(BRIEF) Return all lines of the records that contain the word "once".

(PROVIDED MATERIAL)
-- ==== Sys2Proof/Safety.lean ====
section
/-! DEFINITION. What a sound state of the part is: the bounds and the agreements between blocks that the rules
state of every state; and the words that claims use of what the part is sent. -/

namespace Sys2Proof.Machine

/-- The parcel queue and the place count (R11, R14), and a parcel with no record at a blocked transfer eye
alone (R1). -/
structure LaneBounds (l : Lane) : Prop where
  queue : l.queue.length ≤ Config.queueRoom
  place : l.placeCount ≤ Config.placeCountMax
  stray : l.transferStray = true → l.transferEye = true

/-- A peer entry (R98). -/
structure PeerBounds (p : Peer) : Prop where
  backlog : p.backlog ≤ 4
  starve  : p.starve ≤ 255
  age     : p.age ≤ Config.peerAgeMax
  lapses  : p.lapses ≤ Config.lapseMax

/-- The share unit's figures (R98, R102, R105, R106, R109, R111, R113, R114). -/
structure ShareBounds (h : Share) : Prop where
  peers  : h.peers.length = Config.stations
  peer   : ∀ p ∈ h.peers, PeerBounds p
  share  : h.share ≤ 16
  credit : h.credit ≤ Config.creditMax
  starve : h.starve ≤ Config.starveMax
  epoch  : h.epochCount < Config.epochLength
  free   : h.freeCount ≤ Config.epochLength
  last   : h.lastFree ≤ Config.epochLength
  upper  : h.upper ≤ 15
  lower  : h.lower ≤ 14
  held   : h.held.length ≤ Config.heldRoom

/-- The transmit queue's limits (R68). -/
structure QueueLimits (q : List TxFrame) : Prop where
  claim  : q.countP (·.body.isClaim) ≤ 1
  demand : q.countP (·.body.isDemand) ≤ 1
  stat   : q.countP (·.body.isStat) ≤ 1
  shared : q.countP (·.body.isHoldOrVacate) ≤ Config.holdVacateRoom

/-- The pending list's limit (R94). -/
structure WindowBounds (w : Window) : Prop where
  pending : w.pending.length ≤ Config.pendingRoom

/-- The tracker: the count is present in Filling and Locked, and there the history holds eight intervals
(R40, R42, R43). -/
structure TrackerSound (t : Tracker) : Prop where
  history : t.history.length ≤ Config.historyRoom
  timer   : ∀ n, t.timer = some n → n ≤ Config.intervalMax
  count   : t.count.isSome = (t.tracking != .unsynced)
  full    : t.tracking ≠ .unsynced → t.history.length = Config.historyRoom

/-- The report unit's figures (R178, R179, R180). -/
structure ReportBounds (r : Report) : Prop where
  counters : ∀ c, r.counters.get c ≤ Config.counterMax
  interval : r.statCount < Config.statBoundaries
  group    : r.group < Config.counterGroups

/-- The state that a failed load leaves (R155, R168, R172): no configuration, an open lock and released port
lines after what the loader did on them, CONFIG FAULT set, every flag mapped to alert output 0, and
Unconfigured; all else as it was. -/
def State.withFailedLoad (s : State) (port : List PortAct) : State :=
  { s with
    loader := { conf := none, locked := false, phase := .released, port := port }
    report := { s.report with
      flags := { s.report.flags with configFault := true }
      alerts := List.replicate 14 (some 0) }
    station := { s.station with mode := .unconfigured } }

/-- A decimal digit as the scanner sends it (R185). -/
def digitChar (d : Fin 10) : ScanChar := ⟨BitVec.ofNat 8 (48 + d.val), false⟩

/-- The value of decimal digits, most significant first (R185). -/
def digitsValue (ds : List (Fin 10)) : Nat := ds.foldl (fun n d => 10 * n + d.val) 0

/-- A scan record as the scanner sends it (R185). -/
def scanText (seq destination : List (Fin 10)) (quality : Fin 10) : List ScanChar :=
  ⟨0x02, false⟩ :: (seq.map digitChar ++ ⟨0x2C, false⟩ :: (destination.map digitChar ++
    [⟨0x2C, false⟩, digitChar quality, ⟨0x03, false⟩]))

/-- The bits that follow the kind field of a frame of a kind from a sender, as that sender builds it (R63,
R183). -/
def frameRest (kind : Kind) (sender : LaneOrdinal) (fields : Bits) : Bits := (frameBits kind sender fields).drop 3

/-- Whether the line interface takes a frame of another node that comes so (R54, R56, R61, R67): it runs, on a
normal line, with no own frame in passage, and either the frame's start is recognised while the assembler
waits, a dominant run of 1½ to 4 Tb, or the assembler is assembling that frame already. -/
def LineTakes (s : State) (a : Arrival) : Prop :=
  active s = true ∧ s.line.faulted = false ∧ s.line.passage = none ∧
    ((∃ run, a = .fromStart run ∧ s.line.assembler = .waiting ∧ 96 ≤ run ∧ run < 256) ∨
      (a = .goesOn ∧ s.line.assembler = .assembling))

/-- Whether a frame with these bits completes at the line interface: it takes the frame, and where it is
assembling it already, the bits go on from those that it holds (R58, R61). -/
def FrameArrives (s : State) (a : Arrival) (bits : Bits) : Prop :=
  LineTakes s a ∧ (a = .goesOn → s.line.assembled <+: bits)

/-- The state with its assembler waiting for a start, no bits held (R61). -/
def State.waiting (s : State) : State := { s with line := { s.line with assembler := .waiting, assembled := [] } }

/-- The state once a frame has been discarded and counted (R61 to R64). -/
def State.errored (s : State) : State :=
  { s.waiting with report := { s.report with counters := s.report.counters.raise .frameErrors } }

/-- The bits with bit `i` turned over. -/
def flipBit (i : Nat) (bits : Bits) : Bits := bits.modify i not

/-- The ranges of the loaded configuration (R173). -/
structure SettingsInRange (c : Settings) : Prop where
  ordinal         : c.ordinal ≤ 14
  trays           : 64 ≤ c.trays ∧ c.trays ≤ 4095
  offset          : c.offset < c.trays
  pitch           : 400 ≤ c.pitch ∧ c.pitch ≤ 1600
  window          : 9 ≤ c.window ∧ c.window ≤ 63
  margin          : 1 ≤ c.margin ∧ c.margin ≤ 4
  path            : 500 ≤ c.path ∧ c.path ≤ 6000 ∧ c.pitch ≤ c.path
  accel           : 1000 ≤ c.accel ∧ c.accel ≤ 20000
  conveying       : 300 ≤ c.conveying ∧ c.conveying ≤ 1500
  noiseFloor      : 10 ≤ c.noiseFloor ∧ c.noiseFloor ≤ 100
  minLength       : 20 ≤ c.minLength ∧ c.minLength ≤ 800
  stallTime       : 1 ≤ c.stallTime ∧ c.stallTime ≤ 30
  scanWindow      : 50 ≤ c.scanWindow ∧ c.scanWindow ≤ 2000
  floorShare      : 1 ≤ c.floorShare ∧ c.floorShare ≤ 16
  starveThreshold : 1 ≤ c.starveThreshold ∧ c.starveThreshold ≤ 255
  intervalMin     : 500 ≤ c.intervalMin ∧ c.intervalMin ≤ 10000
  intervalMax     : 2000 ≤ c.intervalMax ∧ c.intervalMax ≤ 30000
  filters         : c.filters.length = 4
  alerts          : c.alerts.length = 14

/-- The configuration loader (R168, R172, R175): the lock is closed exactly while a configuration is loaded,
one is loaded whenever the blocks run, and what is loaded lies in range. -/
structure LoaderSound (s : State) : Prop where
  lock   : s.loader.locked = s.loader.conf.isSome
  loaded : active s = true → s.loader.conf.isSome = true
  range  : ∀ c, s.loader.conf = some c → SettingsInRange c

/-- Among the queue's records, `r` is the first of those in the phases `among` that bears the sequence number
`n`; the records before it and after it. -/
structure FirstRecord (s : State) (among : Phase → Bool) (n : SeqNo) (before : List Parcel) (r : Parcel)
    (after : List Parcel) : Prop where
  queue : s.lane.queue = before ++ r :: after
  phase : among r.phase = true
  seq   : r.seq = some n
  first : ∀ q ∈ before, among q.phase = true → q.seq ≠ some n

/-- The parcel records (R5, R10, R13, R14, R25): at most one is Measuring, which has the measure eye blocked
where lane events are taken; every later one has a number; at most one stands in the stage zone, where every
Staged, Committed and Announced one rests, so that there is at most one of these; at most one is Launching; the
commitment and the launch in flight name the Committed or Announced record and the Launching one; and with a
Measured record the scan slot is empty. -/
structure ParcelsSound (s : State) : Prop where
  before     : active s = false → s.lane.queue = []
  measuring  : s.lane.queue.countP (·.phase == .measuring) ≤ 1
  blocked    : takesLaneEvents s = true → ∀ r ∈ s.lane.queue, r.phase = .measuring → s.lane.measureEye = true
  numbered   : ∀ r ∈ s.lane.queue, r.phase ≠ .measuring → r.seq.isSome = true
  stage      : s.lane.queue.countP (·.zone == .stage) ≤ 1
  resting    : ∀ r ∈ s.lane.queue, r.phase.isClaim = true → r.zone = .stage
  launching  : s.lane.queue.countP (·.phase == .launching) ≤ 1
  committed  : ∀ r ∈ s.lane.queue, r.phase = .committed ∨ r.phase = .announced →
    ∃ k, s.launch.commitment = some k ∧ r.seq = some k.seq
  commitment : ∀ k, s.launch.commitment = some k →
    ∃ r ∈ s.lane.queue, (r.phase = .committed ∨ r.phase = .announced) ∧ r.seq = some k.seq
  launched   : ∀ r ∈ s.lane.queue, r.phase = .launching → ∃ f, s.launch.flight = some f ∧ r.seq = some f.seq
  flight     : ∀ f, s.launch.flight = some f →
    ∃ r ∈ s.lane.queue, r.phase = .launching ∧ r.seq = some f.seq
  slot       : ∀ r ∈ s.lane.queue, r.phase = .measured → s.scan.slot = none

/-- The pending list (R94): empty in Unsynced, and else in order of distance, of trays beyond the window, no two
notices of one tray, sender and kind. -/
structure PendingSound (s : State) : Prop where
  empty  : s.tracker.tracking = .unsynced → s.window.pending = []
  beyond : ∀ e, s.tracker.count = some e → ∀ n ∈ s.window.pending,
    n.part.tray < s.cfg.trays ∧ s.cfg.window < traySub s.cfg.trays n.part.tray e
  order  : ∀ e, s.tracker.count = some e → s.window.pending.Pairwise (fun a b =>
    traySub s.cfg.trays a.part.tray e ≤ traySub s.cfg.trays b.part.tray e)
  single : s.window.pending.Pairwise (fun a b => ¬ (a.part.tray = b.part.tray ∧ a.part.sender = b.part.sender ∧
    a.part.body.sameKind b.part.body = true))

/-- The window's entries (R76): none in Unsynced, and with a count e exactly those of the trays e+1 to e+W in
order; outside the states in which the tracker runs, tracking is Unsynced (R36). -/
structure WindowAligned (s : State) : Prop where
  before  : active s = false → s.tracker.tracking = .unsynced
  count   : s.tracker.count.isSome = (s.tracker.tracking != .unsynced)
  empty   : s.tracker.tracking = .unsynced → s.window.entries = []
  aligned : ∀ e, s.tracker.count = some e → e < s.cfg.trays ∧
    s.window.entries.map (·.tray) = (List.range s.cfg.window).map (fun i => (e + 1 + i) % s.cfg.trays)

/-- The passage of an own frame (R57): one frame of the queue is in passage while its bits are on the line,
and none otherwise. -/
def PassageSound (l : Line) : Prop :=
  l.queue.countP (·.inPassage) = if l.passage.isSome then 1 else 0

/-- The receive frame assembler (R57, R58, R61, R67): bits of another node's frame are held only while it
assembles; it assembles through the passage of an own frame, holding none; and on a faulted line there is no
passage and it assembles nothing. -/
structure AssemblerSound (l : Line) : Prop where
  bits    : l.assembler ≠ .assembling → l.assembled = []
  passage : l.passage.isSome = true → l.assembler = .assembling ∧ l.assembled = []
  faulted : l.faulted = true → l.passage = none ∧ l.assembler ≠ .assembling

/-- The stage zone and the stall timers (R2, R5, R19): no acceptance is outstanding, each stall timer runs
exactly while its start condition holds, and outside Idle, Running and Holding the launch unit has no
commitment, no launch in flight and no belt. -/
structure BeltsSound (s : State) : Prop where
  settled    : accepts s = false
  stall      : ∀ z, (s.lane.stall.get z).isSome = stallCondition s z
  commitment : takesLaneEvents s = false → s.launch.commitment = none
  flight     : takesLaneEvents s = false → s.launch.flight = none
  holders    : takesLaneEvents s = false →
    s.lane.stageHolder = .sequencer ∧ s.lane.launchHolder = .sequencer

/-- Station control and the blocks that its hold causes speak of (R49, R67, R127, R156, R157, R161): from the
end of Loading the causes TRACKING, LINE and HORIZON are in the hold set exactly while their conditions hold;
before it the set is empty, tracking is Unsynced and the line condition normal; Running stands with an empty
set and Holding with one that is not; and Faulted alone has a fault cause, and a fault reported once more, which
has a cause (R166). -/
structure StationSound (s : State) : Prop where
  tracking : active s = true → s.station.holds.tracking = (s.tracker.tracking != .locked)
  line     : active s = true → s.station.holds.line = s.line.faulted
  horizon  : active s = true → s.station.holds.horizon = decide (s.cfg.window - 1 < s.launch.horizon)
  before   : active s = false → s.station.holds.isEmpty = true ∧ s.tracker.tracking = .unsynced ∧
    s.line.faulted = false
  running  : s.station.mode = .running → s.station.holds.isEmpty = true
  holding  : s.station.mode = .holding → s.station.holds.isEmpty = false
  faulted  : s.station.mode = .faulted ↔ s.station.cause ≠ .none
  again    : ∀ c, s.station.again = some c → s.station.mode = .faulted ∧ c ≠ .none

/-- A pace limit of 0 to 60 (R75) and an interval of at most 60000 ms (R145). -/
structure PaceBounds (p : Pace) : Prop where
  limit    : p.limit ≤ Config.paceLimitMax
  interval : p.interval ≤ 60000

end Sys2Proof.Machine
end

(EXERCISE RESULT)
/-- The state once a frame has been discarded and counted (R61 to R64). -/
set and Holding with one that is not; and Faulted alone has a fault cause, and a fault reported once more, which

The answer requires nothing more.